● **What is expected**: Every line from the one bearing "partners at the same instant (R25, R30). -/" through the last line of the entries should be printed exactly, with no other output.

● **Input data**:
/-- Page AUX (R148 to R150). -/
def State.auxRegs (s : State) (d : DieId) : List Reg :=
  let a := (s.die d).aux
  [rw 0x40 (putFld a.passMs 16 10 + putFld a.lenSh 8 7 + putBit a.auto 1 + putBit a.run 0),
   ro 0x44 (putBit (s.die d).converting 0 + putBit a.injRun.isSome 1 +
     putFld (match a.injRun with | some r => r.1 | none => 0) 4 2 + putFld (match a.entry with | some e => e.1 | none => 0) 8 6),
   roW 0x48 a.passSkip, roW 0x4C a.dropCnt] ++ rwArr 0x50 a.privSh.toList ++
    [rw 0x60 (putBit a.autoSw 1 + putBit a.refSel 0),
     ro 0x64 (putFld a.episodes 16 16 + putBit a.switched 2 + putBit a.inUse 1 + putBit a.suspect 0), roW 0x68 (wordOfInt a.refDiff)] ++
    rwArr 0x100 a.table.toList ++ roArr 0x200 a.result.toList ++ rwArr 0x300 a.inj.toList

/-- Page DIE_LEDGER: its pools as they are at the instant of the read (R258, R275, R277, R278). -/
def State.dieLedgerRegs (s : State) (d : DieId) : List Reg :=
  let k := s.die d
  let l := k.led
  let p := k.poolNow d s.core.plan s.clk.now
  let e := k.reservedNow d s.core.plan s.clk.now
  [ro 0x40 l.level, ro 0x44 (l.level - e), ro 0x48 e, ro 0x4C k.standing] ++ roPair 0x50 l.refilled ++ roPair 0x58 l.drawn ++
    roPair 0x60 l.overflowed ++ [ro 0x68 p.free, ro 0x6C p.res, ro 0x70 p.use, rw 0x74 l.vdWant] ++
    rwArr 0x78 (l.policy.toList.map (·.word)) ++ [roW 0x84 l.overdraw, ro 0x88 l.uncovered] ++
    rwArr 0x100 (k.chans.toList.map (·.want.decl)) ++
    roArr 0x140 (k.chans.toList.map fun c => BitVec.ofNat 32 (putFld c.chgBar 16 16 + putFld c.chgHeat 0 16))

/-- Slots of a die's near-term queue that are planned for the current interval of 10 µs, or for one before it, and whose promotion has not
begun: a planned reservation enters the reserved count when its interval arrives (R64, R69). -/
def State.ntqPlanned (s : State) (d : DieId) : Nat :=
  s.core.entries.countP fun e => e.atHub && decide (e.ch.die = d ∧ (e.e.time.toNat - ms) / iv ≤ s.clk.now / iv)
/-- A die's near-term queue with what is planned for the interval (R27, R64, R411). -/
def State.ntqNow (s : State) (d : DieId) : Pool := (s.die d).ntqPool.reserve (s.ntqPlanned d)
/-- Page NTQ (R411). -/
def State.ntqRegs (s : State) (d : DieId) : List Reg :=
  let k := s.die d
  let p := s.ntqNow d
  let next := match ((k.ntq.filter Entry.live).map fun e => e.e.time.toNat).min? with
    | some t => t | none => 2 ^ 64 - 1
  [ro 0x40 p.free, ro 0x44 p.res, ro 0x48 p.use] ++ roPair 0x4C next ++
    [ro 0x54 k.promoCnt, ro 0x58 k.ntqHigh]

/-- The block registers of a die page (R396). -/
def State.diePage (s : State) (d : DieId) (r : Fin 23) : List Reg :=
  if r.val = 0 then s.dieRegs d
  else if h : r.val ≤ 16 then
    let ch : Chan := ⟨d, ⟨r.val - 1, by omega⟩⟩
    s.chRegs ch ++ s.filtRegs ch ++ s.dinRegs ch ++ s.outRegs ch
  else match r.val with
    | 17 => s.spareRegs d 0 | 18 => s.spareRegs d 1 | 19 => s.carRegs d | 20 => s.auxRegs d | 21 => s.dieLedgerRegs d
    | _ => s.ntqRegs d

/-- The block registers of a page. -/
def State.pageRegs (s : State) : PageRef → List Reg
  | .hub h r => s.hubPage h r
  | .die d r => s.diePage d r

/-! ### Latched pairs and pools (R25, R30, R301) -/

/-- The partners that a read of an offset latches, and whether they read zero before the first latch (R25, R301) or their
present values (R30). -/
def latchOf (p : PageRef) (off : Nat) : List Nat × Bool :=
  let pair (l : List Nat) : List Nat × Bool := if l.contains off then ([off + 4], true) else ([], true)
  let pool (k : Nat) (l : List Nat) (ps : List Nat) : List Nat × Bool := if off = k then (l, false) else pair ps
  match p with
  | .hub _ r =>
    match r.val with
    | 0 => pair [0x50, 0x64]
    | 1 => pair [0x48, 0x68, 0x74]
    | 2 => pair [0x48, 0x50, 0x58, 0x60, 0x68]
    | 3 => pool 0x40 [0x44, 0x48] []
    | 4 => pair [0x54]
    | 6 => if off = 0x70 then ([0x74, 0x78, 0x7C, 0x80, 0x84], true) else ([], true)
    | 7 => pair [0x50]
    | 8 => pair [0x40, 0x90, 0xB0, 0xD0, 0xF0]
    | 9 => pair [0x4C]
    | 11 =>
      if off = 0x40 then ([0x44, 0x48], false) else if off = 0x4C then ([0x50, 0x54], false) else pair [0x78]
    | _ => ([], true)
  | .die _ r =>
    match r.val with
    | 0 => pair [0x44]
    | 21 =>
      if off = 0x44 then ([0x40, 0x48], false) else if off = 0x68 then ([0x6C, 0x70], false) else pair [0x50, 0x58, 0x60]
    | 22 => pool 0x40 [0x44, 0x48] [0x4C]
    | 17 | 18 | 19 | 20 => ([], true)
    | _ => pair [0x218]

/-- An offset that only reads back what another read latched, from reset on (R25, R301). -/
def zeroLatched (p : PageRef) (off : Nat) : Bool :=
  let from4 := (latchOf p (off - 4))
  (from4.2 && from4.1.contains off) ||
    (match p with | .hub _ r => r.val == 6 && (off == 0x74 || off == 0x78 || off == 0x7C || off == 0x80 || off == 0x84) | _ => false)

/-! ### Power (R325, R327) -/

/-- A location of a hub page is powered: in Run and Idle all are, in Sleep and Deep Sleep the PWR page and the page
headers, in Off none; a hub that does not run answers nothing (R325). -/
def State.hubOn (s : State) (h : HubId) (r : Fin 12) (off : Nat) : Bool :=
  (s.hub h).present && (s.hub h).up &&
    (match s.power.st with
    | .run | .idle => true
    | .sleep | .deepSleep => r.val == 4 || decide (off < 0x40)
    | .off => false)

/-- A location of a die page is powered: all in Run; in Sleep those whose domain is On or KA; in Deep Sleep none, the
lane being Off (R325). -/
def State.dieOnAt (s : State) (d : DieId) (r : Fin 23) (off : Nat) : Bool :=
  let k := s.die d
  k.present && k.isoPower && (s.power.st == .run || s.power.st == .idle) &&
    (match k.pwr with
    | .run | .idle => true
    | .sleep =>
      r.val == 0 || r.val == 20 || r.val == 21 ||
        (decide (1 ≤ r.val) && decide (r.val ≤ 16) && (decide (off < 0x70) || decide (0x300 ≤ off)))
    | _ => false)

/-- Frames pass between the hubs. -/
def State.strung (s : State) : Bool := s.variant.dual && s.mirror.str.st == .trained && (s.hub 0).up && (s.hub 1).up
/-- An access through the active hub finds the location in a powered domain: a standby's page is behind the String, and a die's behind its
lane; PAGE_ID, PWR_STATE and PWR_REFUSE_REASON are answered by the AO domain in every state but Off (R26, R327, R398; log 22). -/
def State.locOn (s : State) (p : PageRef) (off : Nat) : Bool :=
  let ao := decide (off = 0) || decide (off = 0x20) || decide (off = 0x24)
  (ao && s.power.st != .off && s.act.up && s.act.present) ||
    (match p with
    | .hub h r => s.hubOn h r off && (decide (h = s.active) || s.strung)
    | .die d r => s.dieOnAt d r off && s.laneUp s.active d)

/-! ### The common header (R399 to R406) -/

/-- PAGE_ID (R400). -/
def pageId : PageRef → Nat
  | .hub h r => putFld (0x100 + r.val) 16 16 + putFld h.val 8 8 + 1
  | .die d r =>
    let (ty, inst) :=
      if r.val = 0 then (0x200, d.val)
      else if r.val ≤ 16 then (0x201, 16 * d.val + (r.val - 1))
      else if r.val ≤ 18 then (0x211, 2 * d.val + (r.val - 17))
      else (0x200 + r.val, d.val)
    putFld ty 16 16 + putFld inst 8 8 + 1

/-- PAGE_CAPS (R401). -/
def State.pageCaps (s : State) : PageRef → Nat
  | .hub _ r => if r.val = 0 then s.dieMask + 256 + putBit s.variant.dual 9 else 0
  | .die d r =>
    if r.val = 0 then
      let rev := s.ident.revs[d.val + 2]'(by omega)
      putFld (s.lane 0 d).version 0 4 + putFld (if s.variant.dual then (s.lane 1 d).version else 0) 4 4 + putFld rev 8 8
    else if r.val ≤ 16 then 0x3FFF + putBit ((s.lane s.active d).version == 2) 16
    else 0

/-- PAGE_CTRL.EN (R402). -/
def State.pageEn (s : State) : PageRef → Bool
  | .hub .. => true
  | .die d r =>
    if h : 1 ≤ r.val ∧ r.val ≤ 16 then ((s.die d).chan ⟨r.val - 1, by omega⟩).mode != 0
    else if r.val = 17 then !((s.die d).car.spares[0]).fault
    else if r.val = 18 then !((s.die d).car.spares[1]).fault
    else true

/-- The package is being moved: it enters a low state, or wakes, or is powered down (R323). -/
def State.packageMoves (s : State) : Bool :=
  s.power.waking.any (fun w => w.2.1.isNone) || s.power.req.any (fun r => r.die.isNone) || s.power.step != 0
/-- The controller of a hub has no command, register access or internal request pending (R324). -/
def State.quiet (s : State) (h : HubId) : Bool :=
  let c := s.coreOf h
  decide (h ≠ s.active) ||
    (c.cmdq.isEmpty && c.cancels.isEmpty && c.audit.isEmpty && s.power.req.isNone && !s.switching &&
      !(s.allChans.any fun ch => (s.chan ch).cal.point.isSome))
/-- PWR_STATE: the block's state, and bit 3 while an entry or a wake is in progress: a package's takes every die with it, until in a
wake from Deep Sleep the hubs are in Run and the dies wake one by one (R323). A request that comes to wait ends Idle (R324). -/
def State.pagePwr (s : State) : PageRef → Nat
  | .hub h _ =>
    (if s.power.st = .run ∧ (s.hub h).idle = true ∧ s.quiet h = true then 1 else s.power.st.toNat) + putBit s.packageMoves 3
  | .die d _ =>
    (if s.power.st = .run ∨ s.power.st = .idle then (s.die d).pwr.toNat else s.power.st.toNat) +
      putBit ((s.die d).pwrBusy || (s.packageMoves && (s.power.waking.isNone || !s.awake))) 3

/-- PAGE_STATUS (R403). -/
def State.pageStatus (s : State) (p : PageRef) : Nat :=
  let h := s.hdr p
  let powered := match p with
    | .hub x r => s.hubOn x r 0x40
    | .die d r => s.dieOnAt d r 0x40 && s.dieOnAt d r 0x100
  let coast := match p with
    | .die d r => r.val == 0 && (s.die d).coasting
    | _ => false
  putBit coast 8 + putBit (h.err.count != 0) 4 + putBit h.locked 3 + putBit h.frozen.isSome 2 + putBit powered 1 + 1

/-- ERR_CAPTURE (R405). -/
def ErrCapture.word (e : ErrCapture) : Nat := putFld e.cause 28 4 + putFld e.path 24 4 + putFld e.count 16 8 + putFld e.offset 0 12

/-- The header registers (R399). -/
def State.headerRegs (s : State) (p : PageRef) : List Reg :=
  let h := s.hdr p
  [ro 0x00 (pageId p), ro 0x04 (s.pageCaps p), rw 0x08 (putBit h.frozen.isSome 1 + putBit (s.pageEn p) 0), ro 0x0C (s.pageStatus p),
   roW 0x10 h.pending, rwW 0x14 h.enable, rwW 0x18 h.pending, roW 0x1C h.ovf, ro 0x20 (s.pagePwr p), ro 0x24 h.refuse,
   rw 0x28 (putBit h.locked 0), ro 0x2C h.err.word]

/-! ### Reading -/

/-- Registers that FREEZE leaves alone: the lane credit registers (R409). -/
def neverFrozen (p : PageRef) (off : Nat) : Bool :=
  match p with
  | .hub _ r => r.val == 11 && decide (0x58 ≤ off ∧ off ≤ 0x70)
  | .die _ r => r.val == 0 && (off == 0x54 || off == 0x58)

/-- The copies that FREEZE takes: the page's RO block registers (R402). -/
def State.freezeCopies (s : State) (p : PageRef) : List (Nat × Word) :=
  ((s.pageRegs p).filter fun r => r.ro && !neverFrozen p r.off).map fun r => (r.off, r.val)

/-- The value of a location as it stands or as it is frozen; reserved locations read zero (R12, R397, R402). -/
def State.current (s : State) (p : PageRef) (off : Nat) : Word :=
  if off < 0x40 then (match (s.headerRegs p).find? (·.off == off) with | some r => r.val | none => 0#32)
  else match ((s.hdr p).frozen.bind fun l => assoc l off) with
    | some w => w
    | none => match (s.pageRegs p).find? (·.off == off) with | some r => r.val | none => 0#32

/-- A read of a powered location: a latched partner returns what was latched, and a low or free register latches its
partners at the same instant (R25, R30). -/
def State.readReg (s : State) (p : PageRef) (off : Nat) : State × Word :=
  let h := s.hdr p
  let v := match assoc h.latch off with
    | some w => w
    | none => if zeroLatched p off then 0#32 else s.current p off
  let ps := (latchOf p off).1
  (if ps.isEmpty then s
   else s.modHdr p fun x => { x with latch := ps.foldl (fun l o => assocSet l o (s.current p o)) x.latch }, v)

/-- An access to the page reaches it: a hub's own page does, and so does what the AO domain answers for a die (R327); the rest of
a die's page is behind a Management request, which the die takes from its lease holder alone (R21, R26). -/
def State.pageHeard (s : State) (p : PageRef) (off : Nat) : Bool :=
  match p with
  | .hub .. => true
  | .die d _ => decide (off = 0) || decide (off = 0x20) || decide (off = 0x24) || (s.die d).holder == some s.active
/-- A Management request of the active hub arrives at a die whose lease it does not hold: it is discarded and counted (R21). -/
def State.unheard (s : State) (p : PageRef) : State :=
  match p with
  | .hub .. => s
  | .die d _ => if s.linked s.active d then s.modDie d Die.foreign else s
/-- What an unpowered location reads as (R327). -/
def offWord : Word := 0x0FF00FF0#32

end Sys2Proof.Machine
end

● **Finished exercise**:
partners at the same instant (R25, R30). -/
def State.readReg (s : State) (p : PageRef) (off : Nat) : State × Word :=
  let h := s.hdr p
  let v := match assoc h.latch off with
    | some w => w
    | none => if zeroLatched p off then 0#32 else s.current p off
  let ps := (latchOf p off).1
  (if ps.isEmpty then s
   else s.modHdr p fun x => { x with latch := ps.foldl (fun l o => assocSet l o (s.current p o)) x.latch }, v)

/-- An access to the page reaches it: a hub's own page does, and so does what the AO domain answers for a die (R327); the rest of
a die's page is behind a Management request, which the die takes from its lease holder alone (R21, R26). -/
def State.pageHeard (s : State) (p : PageRef) (off : Nat) : Bool :=
  match p with
  | .hub .. => true
  | .die d _ => decide (off = 0) || decide (off = 0x20) || decide (off = 0x24) || (s.die d).holder == some s.active
/-- A Management request of the active hub arrives at a die whose lease it does not hold: it is discarded and counted (R21). -/
def State.unheard (s : State) (p : PageRef) : State :=
  match p with
  | .hub .. => s
  | .die d _ => if s.linked s.active d then s.modDie d Die.foreign else s
/-- What an unpowered location reads as (R327). -/
def offWord : Word := 0x0FF00FF0#32

end Sys2Proof.Machine
end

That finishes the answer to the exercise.